**Study material**
/-- Is a bank gated or still waking in schedule cycle `cyc` (R115, R430)? -/
def Room.bankDown (rm : Room) (bank cyc : Nat) : Bool :=
  inMask rm.pan.gated bank || (inMask rm.pan.waking bank && decide (cyc < rm.pan.wakeAt.toList.getD bank 0))

/-- Why a Gallery-port access of a line in schedule cycle `cyc` is refused (R424, R431). [DEDUCED: log 81.] -/
def Room.galFail (rm : Room) (line cyc : Nat) : Option Nat :=
  let b := bankOf line
  if rm.bankDown b cyc then some fcPanGated
  else if rm.tagAt line cyc = 0 && inMask rm.pan.own b then some fcPanOwner
  else none

/-- The report of a failed Gallery access, with the bit of ROOM_PAN_STATUS (R417, R455, R462). [DEDUCED: log 81.] -/
def State.galReport (s : State) (r : RoomId) (c : BitVec 128) (line code : Nat) (winner : BitVec 16) : State :=
  let tag := tagOf c
  let ln := BitVec.ofNat 64 line
  let src := s.srcOf 0 r.val tag 0
  let p := if code = fcPanOwner then 0 else if code = fcPanConflict then 1 else 2
  let body := if code = fcPanOwner then [ln, src]
    else if code = fcPanConflict then [ln, winner.zeroExtend 64] else [BitVec.ofNat 64 (bankOf line), src]
  let s := s.modRoom r fun rm => { rm with pan := rm.pan.setStatus p tag line }
  let s := if code = fcPanConflict then s.smokeRep (some r) 3 tag winner line
    else if code = fcPanOwner then s.smokeRep (some r) 4 tag 0 line else s
  s.cmdFault r c code body

/-- The pending effect of a bank use: the read still to be made or the write still to be committed. -/
def BankUse.owns (u : BankUse) (p : Pend) : Bool :=
  decide (p.word = u.word) && (match p.eff with
    | .grab _ l _ => u.kind == 0 && l == u.line && p.due == u.cyc
    | .pan l _ _ _ => l == u.line && ((u.kind == 1 && p.due == u.cyc + 1) || (u.kind == 3 && p.due == u.cyc + 2))
    | .corridor l _ _ _ => l == u.line && ((u.kind == 2 && p.due == u.cyc + 1) || (u.kind == 4 && p.due == u.cyc + 2))
    | _ => false)

/-- An access that loses its bank: a read comes poisoned, a write is discarded, and a partial write that loses the gc before its
write gc leaves that one free (R415 to R417). -/
def State.loseUse (s : State) (r : RoomId) (u : BankUse) (winner : BitVec 16) : State :=
  let s := s.modRoom r fun rm =>
    { rm with
      pend := if u.kind = 0 then updFirst u.owns (fun p => match p.eff with
            | .grab i l _ => { p with eff := .grab i l true }
            | _ => p) rm.pend
          else delFirst u.owns rm.pend
      pan := { rm.pan with uses := rm.pan.uses.filter fun v => decide (v ≠ u) &&
        !(decide (3 ≤ u.kind) && decide (v.word = u.word) && v.line == u.line && v.cyc == u.cyc + 1 &&
          v.kind == u.kind - 2) } }
  s.galReport r u.word u.line fcPanConflict winner

/-- Does the access `a` beat `b` (R416)? Between equals the one that claimed its bank first proceeds. -/
def BankUse.beats (a b : BankUse) : Bool :=
  let cor (k : Nat) : Bool := k == 2 || k == 4
  (cor b.kind && !cor a.kind) || (cor a.kind == cor b.kind && decide (a.start < b.start))

/-- The accesses scheduled for the present gc: of those on one bank one proceeds (R413, R416). [DEDUCED: log 81.] -/
def State.arbitrate (s : State) (r : RoomId) : State :=
  let us := ((s.room r).pan.uses.filter fun u => u.cyc == s.cyc r).reverse
  us.foldl (fun s u =>
    let same := us.filter fun v => v.bank == u.bank
    match same.find? fun v => same.all fun x => !(x.beats v) with
    | some won => if won = u then s else s.loseUse r u (tagOf won.word)
    | none => s) s

/-- An access takes its bank in its schedule cycle: for a later gc it is put down for arbitration, and in the present one it
proceeds or not at once (R413, R415, R416). [DEDUCED: log 81.] -/
def State.claim (s : State) (r : RoomId) (c : BitVec 128) (start line cyc kind : Nat) : Bool × State :=
  let use : BankUse := { cyc := cyc, bank := bankOf line, line := line, start := start, word := c, kind := kind }
  let put (s : State) : State := s.modRoom r fun rm => { rm with pan := { rm.pan with uses := use :: rm.pan.uses } }
  if s.cyc r < cyc then (true, put s)
  else match (s.room r).pan.uses.find? (fun u => u.cyc == cyc && u.bank == bankOf line) with
    | none => (true, put s)
    | some u =>
      if use.beats u then (true, put (s.loseUse r u (tagOf c)))
      else (false, s.galReport r c line fcPanConflict (tagOf u.word))

/-- The first hand-off line that a read or a write does not find ready (R426): the freeze condition of R353 item 1. After a
STOP nothing is held (R806). -/
def Room.notReady (rm : Room) (tag : BitVec 16) (write : Bool) (acc : List (Nat × Nat)) : Option Frz :=
  if rm.stopped then none else (acc.find? fun a =>
    let t := rm.tagAt a.2 a.1
    if write then t == 2 || t == 3 else t == 1 || t == 2).map fun a => Frz.line tag a.2 write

**Assignment**
Above are records; repeat only the lines starting at the line with "gc before its" and ending at the line with "else delFirst u.owns rm.pend", exactly as they appear, both included.

**Problem solution**
/-- An access that loses its bank: a read comes poisoned, a write is discarded, and a partial write that loses the gc before its
write gc leaves that one free (R415 to R417). -/
def State.loseUse (s : State) (r : RoomId) (u : BankUse) (winner : BitVec 16) : State :=
  let s := s.modRoom r fun rm =>
    { rm with
      pend := if u.kind = 0 then updFirst u.owns (fun p => match p.eff with
            | .grab i l _ => { p with eff := .grab i l true }
            | _ => p) rm.pend
          else delFirst u.owns rm.pend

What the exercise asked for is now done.